4.2. Image Transform Algorithms

Wavelet transforms were used for feature extraction, but other transforms, such as Hessian transform [31], could provide additional relevant information. Applying different transforms, such as Laplacian of Gaussian or gradient transforms [17], may uncover additional textural or topological features that could improve classification performance. However, caution is needed when using higher order transformations, as they may amplify image noise [32].

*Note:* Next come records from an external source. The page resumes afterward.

/-- The states of a two-hand function without a fault (R599); one that has ended leaves as a new actuation does: both hands
released first (log entry 55). -/
def handRun (c : FnCfg) (h1 h2 reset : Bool) (x : SFunc) : SFunc :=
  let both := h1 && h2
  if x.st = 4 then (if h1 || h2 then x else { x with st := 2, armed := true })
  else if x.st = 3 then (if reset then { x with st := 2, owes := false } else x)
  else
    let x := if x.st = 1 && !both then { x with st := 5, armed := false, cause := if h1 then c.input 1 else c.input 0 } else x
    if x.st = 5 || x.st = 2 then
      let x := if !h1 && !h2 then { x with st := if x.owes then 3 else 2, armed := true } else x
      if both && x.armed && handsNear x && x.st ≠ 3 then { x with st := 1 }
      else if both then { x with st := 5, armed := false }
      else x
    else x

/-- A two-hand function's cycle (R599): `h1`, `h2` actuated, `d1`, `d2` pairs that disagree. -/
def twoHand (c : FnCfg) (h1 h2 d1 d2 fault reset : Bool) (tick : Nat) (x : SFunc) : SFunc :=
  let x := handTimes h1 h2 d1 d2 tick x
  if fault || handLate c tick x.disc || handLate c tick x.disc2 then { x with st := 4, armed := false }
  else handRun c h1 h2 reset x

/-- Evaluate a function and report what it does. `resets`: the inputs that gave a valid reset. -/
def State.evalFn (s : State) (resets : List Nat) (f : Nat) : State :=
  let sx := s.serac
  let c := fnCfg sx.cfg f
  let x := sx.fn f
  let v (j : Nat) : Level := (sx.input (c.input j)).filt
  let bad := (c.inp.filter (· < 32)).find? fun i => (sx.input i).fault != 0
  let reset := resets.contains c.reset
  let act (j : Nat) : Bool := v j == .high && (c.type == 3 || v (j + 2) == .low)
  let dis (j : Nat) : Bool := c.type == 4 && ((v j == .high) == (v (j + 2) == .high))
  let y := if c.type = 3 || c.type = 4 then twoHand c (act 0) (act 1) (dis 0) (dis 1) bad.isSome reset sx.tick x
    else twoChannel c (c.healthy 0 (v 0)) (c.healthy 1 (v 1)) bad.isSome reset sx.tick x
  let y := match bad with | some i => if x.st = 1 then { y with cause := i } else y | none => y
  let s := s.setFn f y
  if y.st = x.st then s
  else
    let n := tabGet (0, 0) s.serac.counts f
    let n := (if y.st = 2 then satTo 16 (n.1 + 1) else n.1, if y.st = 4 then satTo 16 (n.2 + 1) else n.2)
    let s := s.setSerac { s.serac with counts := tabSet s.serac.counts f n }
    if x.st = 1 then s.seracPost 0x601 2 f y.cause
    else if y.st = 1 then s.seracPost 0x602 0 f 0
    else s

/-- The ten samples that a cycle takes of an input: those given, or its comparator's standing state. -/
def State.samplesOf (s : State) (samples : List (Nat × List Level)) (i : Nat) : List Level :=
  match tabFind samples i with
  | some l => l
  | none => List.replicate 10 (tabGet .undet s.boot.inputs (.safety i))

/-- SERAC_CYCLE (R584, R591 to R601): 500 µs. `samples`: the ten samples of the inputs that change; `passed`: the off-path
diagnostics whose run has passed since the cycle before. -/
def execSeracCycle (samples : List (Nat × List Level)) (passed : List Nat) (s : State) : Res :=
  if s.serac.st = 0 then .next s
  else
    let tick := s.serac.tick
    let got := (upTo 32).map fun i =>
      (i, (s.serac.input i).cycle (serF s.serac.cfg i) tick (serSource s.serac.cfg i == some (tick % 16)) (s.samplesOf samples i))
    let s := s.setBoot { s.boot with inputs := samples.foldl (fun t x => match x.2.getLast? with | some v => tabSet t (.safety x.1) v | none => t) s.boot.inputs }
    let s := s.setSerac { s.serac with inputs := got.map fun x => (x.1, x.2.1) }
    let resets := (got.filter fun x => x.2.2).map (·.1)
    let s := (usedFns s.serac.cfg).foldl (fun s f => s.evalFn resets f) s
    let s := (passed.foldl (fun s c => s.diagPass c) s).degradedCheck
    let s := s.setSerac { s.serac with tick := tick + 1, rem := if s.serac.st = 3 then s.serac.rem - 1 else s.serac.rem }
    .next s.writeEnables

/-- DISCREPANCY_TIMEOUT (R597, R599): two channels have disagreed for DISC_MS. -/
def execDiscrepancyTimeout (f : Nat) (s : State) : Res :=
  let x := s.serac.fn f
  if s.serac.st = 0 || (x.disc.isNone && x.disc2.isNone) || x.st = 4 then .next s
  else
    let n := tabGet (0, 0) s.serac.counts f
    let s := s.setFn f { x with st := 4, armed := false }
    let s := s.setSerac { s.serac with counts := tabSet s.serac.counts f (n.1, satTo 16 (n.2 + 1)) }
    .next (if x.st = 1 then s.seracPost 0x601 2 f x.cause else s).writeEnables

/-! ### Requests (R612 to R617) -/

/-- Serac takes a request of TYPE `typ` that a port's channel holds: its sequence number and bytes. -/
def State.seracReq (s : State) (p : Port) (typ : Nat) (k : Nat → List Byte → State → State) : State :=
  let m := s.chan (.hostSerac p)
  let b := padTo 256 (m.payload.take m.len)
  if s.serac.st = 0 || !m.posted || field b 2 2 ≠ typ then s else k m.seq b (s.clearDb (.hostSerac p) 1)

/-- The reply: STATUS, reason, and the bytes from 8 on. -/
def State.seracReply (s : State) (p : Port) (seq typ status reason : Nat) (body : List Byte) : State :=
  s.replyReq (.hostSerac p) seq typ status ([BitVec.ofNat 8 reason, 0] ++ body)

def State.closeSession (s : State) : State := s.setSerac { s.serac with session := none, staged := none }
/-- R614: the session of a port ends with its link or its reset. -/
def State.endSeracSession (s : State) (p : Port) : State := if s.serac.session = some p then s.closeSession else s

/-- R617: the log is at its change limit. -/
def State.logFull (s : State) : Bool := decide (1008 ≤ s.serac.log.length)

While combining original and transformed features improved performance for binary classification, there was no single feature that consistently predicted outcomes for all patients, underscoring the complexity of feature interactions and suggesting that optimal feature selection could improve results. Using the combined dataset did not improve performance to a notable degree for grade classification, which was unexpected. This implies that improvements must be made to the feature selection or, perhaps, indicating the need to include more transforms.

4.3. Dataset Imbalance

To balance healthy and pathological groups, healthy data were randomly selected per patient to match the number of pathological data points. However, this process could lead to slight variations, especially in patients with small tumors. Over-sampling could address this issue, improving generalization during training. Despite dataset challenges, the classification results were generally successful, highlighting the interdependence of features. The findings indicate that there is considerable potential in identifying sarcoma tissue based on radiomics features.

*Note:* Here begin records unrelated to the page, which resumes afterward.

/-! ### The host's descriptors (R659, R660) -/

/-- The messages of a port that wait or are under way (R659). -/
def State.kyPending (s : State) (p : Port) : Nat := (s.ky.queue.filter fun m => m.mtype == 0 && m.t.any (·.port == p)).length + (s.ky.fed.filter fun x => x.2.port == p).length

/-- KYOTI_SEND (R659, R662). -/
def execKyotiSend (d : Desc) (rd : DmaRead) (s : State) : Res :=
  .next (s.withDesc 0x50 d fun t s =>
    let c := s.cfg.ky
    let dev := DescF.par d 0 2; let node := DescF.par d 2 2; let fl := DescF.par d 4 1
    let bc := bitAt fl 0; let plain := bitAt fl 1
    let far := dev ≠ 0 && dev ≠ c.device
    if DescF.bufLen d = 0 || c.msgMax < DescF.bufLen d then s.fin t stBad 16
    else if 2 ^ 14 ≤ dev then s.fin t stBad 25
    else if node = 0 && !bc then s.fin t stBad 26
    else if 4096 ≤ node then s.fin t stBad 27
    else if 4 ≤ fl then s.fin t stBad 28
    else match DescF.parNonZero d 5 with
      | some k => s.fin t stBad (24 + k)
      | none =>
        let st := (s.kyNode node).st
        if !far && !bc && st ≠ 2 && st ≠ 3 then s.fin t stCapacity 1
        else if !far && !bc && st = 3 then s.fin t stCapacity 2
        else if 64 ≤ s.kyPending d.port then (s.put Fld.KY_ERR__QUEUE_FULL 0 1).fin t stCapacity 3
        else if far && (tabFind c.fed dev).isNone then s.fin t stCapacity 5
        else if plain && c.secure then s.fin t stCapacity 6
        else if !s.kyRuns && !far then s.fin t stCapacity 7
        else s.withRead t d rd fun b s =>
          let b := b.take (DescF.bufLen d)
          if !far then s.setKy { s.ky with queue := s.ky.queue ++ [{ dst := if bc then kyBroadcast else node, mtype := 0, bytes := b, secured := !plain, t := some t }] }
          else
            if !s.keyUsable c.fedSlot [1, 2] 2 then s.fin t stCapacity 4
            else
            let tag := s.ky.tag
            let body := [1, 1] ++ leBytes 2 c.device ++ leBytes 2 dev ++ leBytes 2 (if bc then 0 else node) ++ leBytes 4 tag ++ leBytes 2 b.length ++ leBytes 2 0 ++ b
            let s := s.setKy { s.ky with fed := s.ky.fed ++ [(tag, t)], tag := tag + 1 }
            s.kyFedSend dev body)

/-- SEND_START_TIMEOUT (R659): a KYOTI_SEND has not started within 600 s. -/
def execSendStartTimeout (p : Port) (q cmdId : Nat) (s : State) : Res :=
  .next (match s.ky.queue.find? fun m => m.mtype == 0 && m.segs.isNone && m.t.any fun t => t.port == p && t.sq == q && t.cmdId == cmdId with
    | none => s
    | some m => (s.setKy { s.ky with queue := s.ky.queue.erase m }).kyOutcome m stCapacity 8)

/-- The checks of KYOTI_NODE_CMD (R660): SUBOP, PARAM bytes in use up to `used`, buffer, node. -/
def State.nodeCmd (s : State) (d : Desc) (subop used minBuf : Nat) (needNode : Bool) (k : Ticket → Nat → State → State) : State :=
  s.withDesc 0x51 d fun t s =>
    let n := DescF.par d 2 2
    if DescF.par d 4 1 ≠ subop then s.fin t stBad 24
    else if DescF.par d 0 2 ≠ 0 then s.fin t stBad (if DescF.par d 0 1 ≠ 0 then 24 else 25)
    else if needNode && 4096 ≤ n then s.fin t stBad 27
    else match (if used ≤ 8 then DescF.parNonZero d 5 else match DescF.par d 5 3 with | 0 => DescF.parNonZero d used | _ => DescF.parNonZero d 5) with
      | some j => s.fin t stBad (24 + j)
      | none =>
        if minBuf ≠ 0 && DescF.bufLen d < minBuf then s.fin t stBad 16
        else if minBuf = 0 && DescF.bufLen d ≠ 0 then s.fin t stBad 16
        else if needNode && (s.kyNode n).st ≠ 2 && (s.kyNode n).st ≠ 3 then s.fin t stCapacity 2
        else k t n s

/-- NODE_READ (R660). -/
def execNodeRead (d : Desc) (s : State) : Res :=
  .next (s.nodeCmd d 1 5 32 true fun t n s =>
    let x := s.kyNode n
    let b := leBytes 8 x.uid ++ [BitVec.ofNat 8 x.st, BitVec.ofNat 8 x.phase, BitVec.ofNat 8 x.hops, BitVec.ofNat 8 (b2n x.routeCap)]
      ++ leBytes 2 (routeParent x.route) ++ leBytes 2 (min 65535 x.cost) ++ leBytes 4 x.heard ++ leBytes 4 x.okN ++ leBytes 4 x.failN ++ leBytes 4 (x.fcIn.getD 0)
    (s.writeBuf d b).fin t stDone 0)

/-- RECEIVE (R660, R661). -/
def execReceive (d : Desc) (s : State) : Res :=
  .next (s.nodeCmd d 2 5 (16 + s.cfg.ky.msgMax) false fun t _ s =>
    match (if d.port = s.cfg.ky.host then s.ky.inq else []) with
    | [] => s.fin t stCapacity 1
    | (dev, node, at', b) :: r =>
      let s := s.setKy { s.ky with inq := r }
      (s.writeBuf d (leBytes 2 dev ++ leBytes 2 node ++ leBytes 2 b.length ++ [0, 0] ++ leBytes 8 at' ++ b)).fin t stDone b.length)

/-- REMOVE (R648): a leave is sent in its turn, the address is free, and the UID's fixed address is dropped. -/
def execRemove (d : Desc) (s : State) : Res :=
  .next (s.nodeCmd d 3 5 0 true fun t n s =>
    let x := s.kyNode n
    let sec := s.cellKey s.cfg.ky.keySlot
    let b := if sec then kySecure (s.kyKey (some x.uid)) s.cfg.ky.device 0 n (x.fcOut + 1) 6 [] else [6]
    let s := if sec then s.useNodeKey s.cfg.ky.keySlot (some x.uid) else s
    let s := match s.kyFixed x.uid with | some a => s.setKy { s.ky with unfixed := a :: s.ky.unfixed } | none => s
    let s := s.kyFree n
    let s := s.setKy { s.ky with queue := s.ky.queue ++ [{ dst := n, mtype := 6, bytes := [], secured := sec, segs := some [b], seg := x.seq + 1, route := x.route }] }
    (s.postBoth { code := 0xA02, sev := 0, obj := n }).fin t stDone 0)

/-- JOIN_WINDOW (R660). -/
def execJoinWindow (d : Desc) (s : State) : Res :=
  .next (s.nodeCmd d 4 12 0 false fun t _ s =>
    let v := DescF.par d 8 4
    if 86400 < v then s.fin t stBad 32
    else (s.putB Fld.KY_STATUS__JOIN_OPEN 0 (v != 0)).fin t stDone 0)

/-- PING (R660): one POLL transaction, in its turn. -/
def execPing (d : Desc) (s : State) : Res :=
  .next (s.nodeCmd d 5 5 0 true fun t n s => s.setKy { s.ky with queue := s.ky.queue ++ [{ dst := n, mtype := kyPing, bytes := [], secured := false, t := some t }] })

/-! ### Federation (R662) -/

/-- The fields of a federation frame's body. -/
def fedFrame (b : List Byte) : FedFrame :=
  { type := field b 1 1, src := field b 2 2, dst := field b 4 2, node := field b 6 2, tag := field b 8 4, status := field b 14 2, msg := (b.drop 16).take (field b 12 2) }

/-- Does a frame's CMAC verify under the federation key, over everything before it? -/
def State.fedOk (s : State) (b : List Byte) : Bool :=
  let n := 16 + field b 12 2
  b.getD 0 0 == 1 && b.length == n + 8 && b.drop n == leBytes 8 (Config.digest 12 (s.keyOf s.cfg.ky.fedSlot :: (b.take n).map (·.toNat)))
  && s.keyUsable s.cfg.ky.fedSlot [1, 2] 2

/-- FEDERATION_FRAME (R662), by its body: a message is sent into the cell, a result completes its sender's descriptor. -/
def execFederationFrame (b : List Byte) (s : State) : Res :=
  let f := fedFrame b
  if !s.variant.hasKyoti then .next s
  else if !s.fedOk b then .next ((s.put Fld.KY_ERR__AUTH_FAIL 0 1).postBoth { code := 0xA08, sev := 1 })
  else if f.dst ≠ s.cfg.ky.device then .next s
  else if f.type = 2 then
    .next (match tabFind s.ky.fed f.tag with
      | none => s
      | some t =>
        -- the frame carries no RESULT (log entry 1)
        let (r, s) := s.drawBelow (2 ^ 64)
        (s.setKy { s.ky with fed := tabErase s.ky.fed f.tag }).fin t f.status r)
  else if f.type ≠ 1 then .next s
  else
    let st := (s.kyNode f.node).st
    let refuse := !s.kyRuns || (f.node ≠ 0 && st ≠ 2)
    .next (if refuse then s.kyFedResult f.src f.tag stCapacity
      else s.setKy { s.ky with queue := s.ky.queue ++ [{ dst := if f.node = 0 then kyBroadcast else f.node, mtype := 0, bytes := f.msg, secured := s.cfg.ky.secure, fed := some (f.src, f.tag) }] })

/-- FEDERATION_RESULT_TIMEOUT (R662): no result 30 s after the message was sent. -/
def execFederationResultTimeout (tag : Nat) (s : State) : Res :=
  .next (match tabFind s.ky.fed tag with
    | none => s
    | some t => (s.setKy { s.ky with fed := tabErase s.ky.fed tag }).fin t stCapacity 4)

/-! ### Configuration, sleep and resets (R663 to R667) -/

/-- R667: the mirrors of an accepted configuration; a cell that can run starts (R663), a running one announces a new layout
(R666). -/
def State.kyConfigure (s : State) (old : KyCfg) : State :=
  let c := s.cfg.ky
  let s := ((s.putB Fld.KY_CFG__EN 0 c.on).put Fld.KY_CFG__HOST 0 c.host.num).putB Fld.KY_CFG__NOM_60 0 c.nom60
  let s := ((s.putB Fld.KY_CFG__SECURE 0 c.secure).put Fld.KY_CFG__RATE 0 c.rate).put Fld.KY_CFG__BAND 0 c.band
  let s := ((s.put Fld.KY_CFG__INTERLEAVE 0 c.interleave).put Fld.KY_CFG__DEVICE 0 c.device).put Fld.KY_TONE__F_BASE 0 c.fBase
  let s := ((s.put Fld.KY_TONE__TX_LEVEL 0 c.level).put Fld.KY_LAYOUT__LEN_P 0 c.lenP).put Fld.KY_LAYOUT__LEN_C 0 c.lenC
  let s := ((s.putB Fld.KY_LAYOUT__CYCLE2 0 c.cycle2).put Fld.KY_LAYOUT__POLLED 0 c.polled.length).put Fld.KY_LAYOUT__SUBSLOTS 0 c.subSlots.length
  let s := s.put Fld.KY_LAYOUT__BEACON 0 ((c.layout.takeWhile (· == 0)).length)
  let s := s.put Fld.KY_LIMITS__MSG_MAX 0 c.msgMax
  let s := s.setKy { s.ky with unfixed := [] }
  let absent := !s.variant.hasKyoti || bitAt (s.get Fld.BOOT_STATUS__DEGRADED 0) 4
  if !c.on || c.device = 0 || absent then s.put Fld.KY_STATUS__STATE 0 0
  else if s.kyRuns && old.on && old.device = c.device then
    if c.layout = s.ky.layout then s else s.setKy { s.ky with nextLayout := some (c.layout, 4) }
  else (s.setKy { s.ky with layout := c.layout }).put Fld.KY_STATUS__STATE 0 1

/-- R664: without SLEEP_KYOTI the cell is silent in Sleep; on waking it starts again. -/
def State.kySilent (s : State) : State := if s.kyState = 0 then s else s.put Fld.KY_STATUS__STATE 0 3
def State.kyWake (s : State) : State := if s.kyState = 3 then s.put Fld.KY_STATUS__STATE 0 1 else s

/-- R665: a C-die reset resets the modem; what was queued is lost. -/
def State.kyReset (s : State) : State := s.setKy {}

end Sys2Proof.Machine
end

The under-representation of grade 1 and 2 tumors further complicates the task, as grade 3 tumors, being larger, generate more SPs [33]. Precision and recall were poorer for grades 1 and 2, as seen in Table 11, Table 14 and Table 17.

To address class imbalance, a balanced random forest model was used [21], but other techniques, such as random oversampling or ensemble methods, could also be effective [20,21]. The results suggest that improvements can be made in grade classification, particularly for grades 1 and 2, though the low number of cases in these categories should be considered.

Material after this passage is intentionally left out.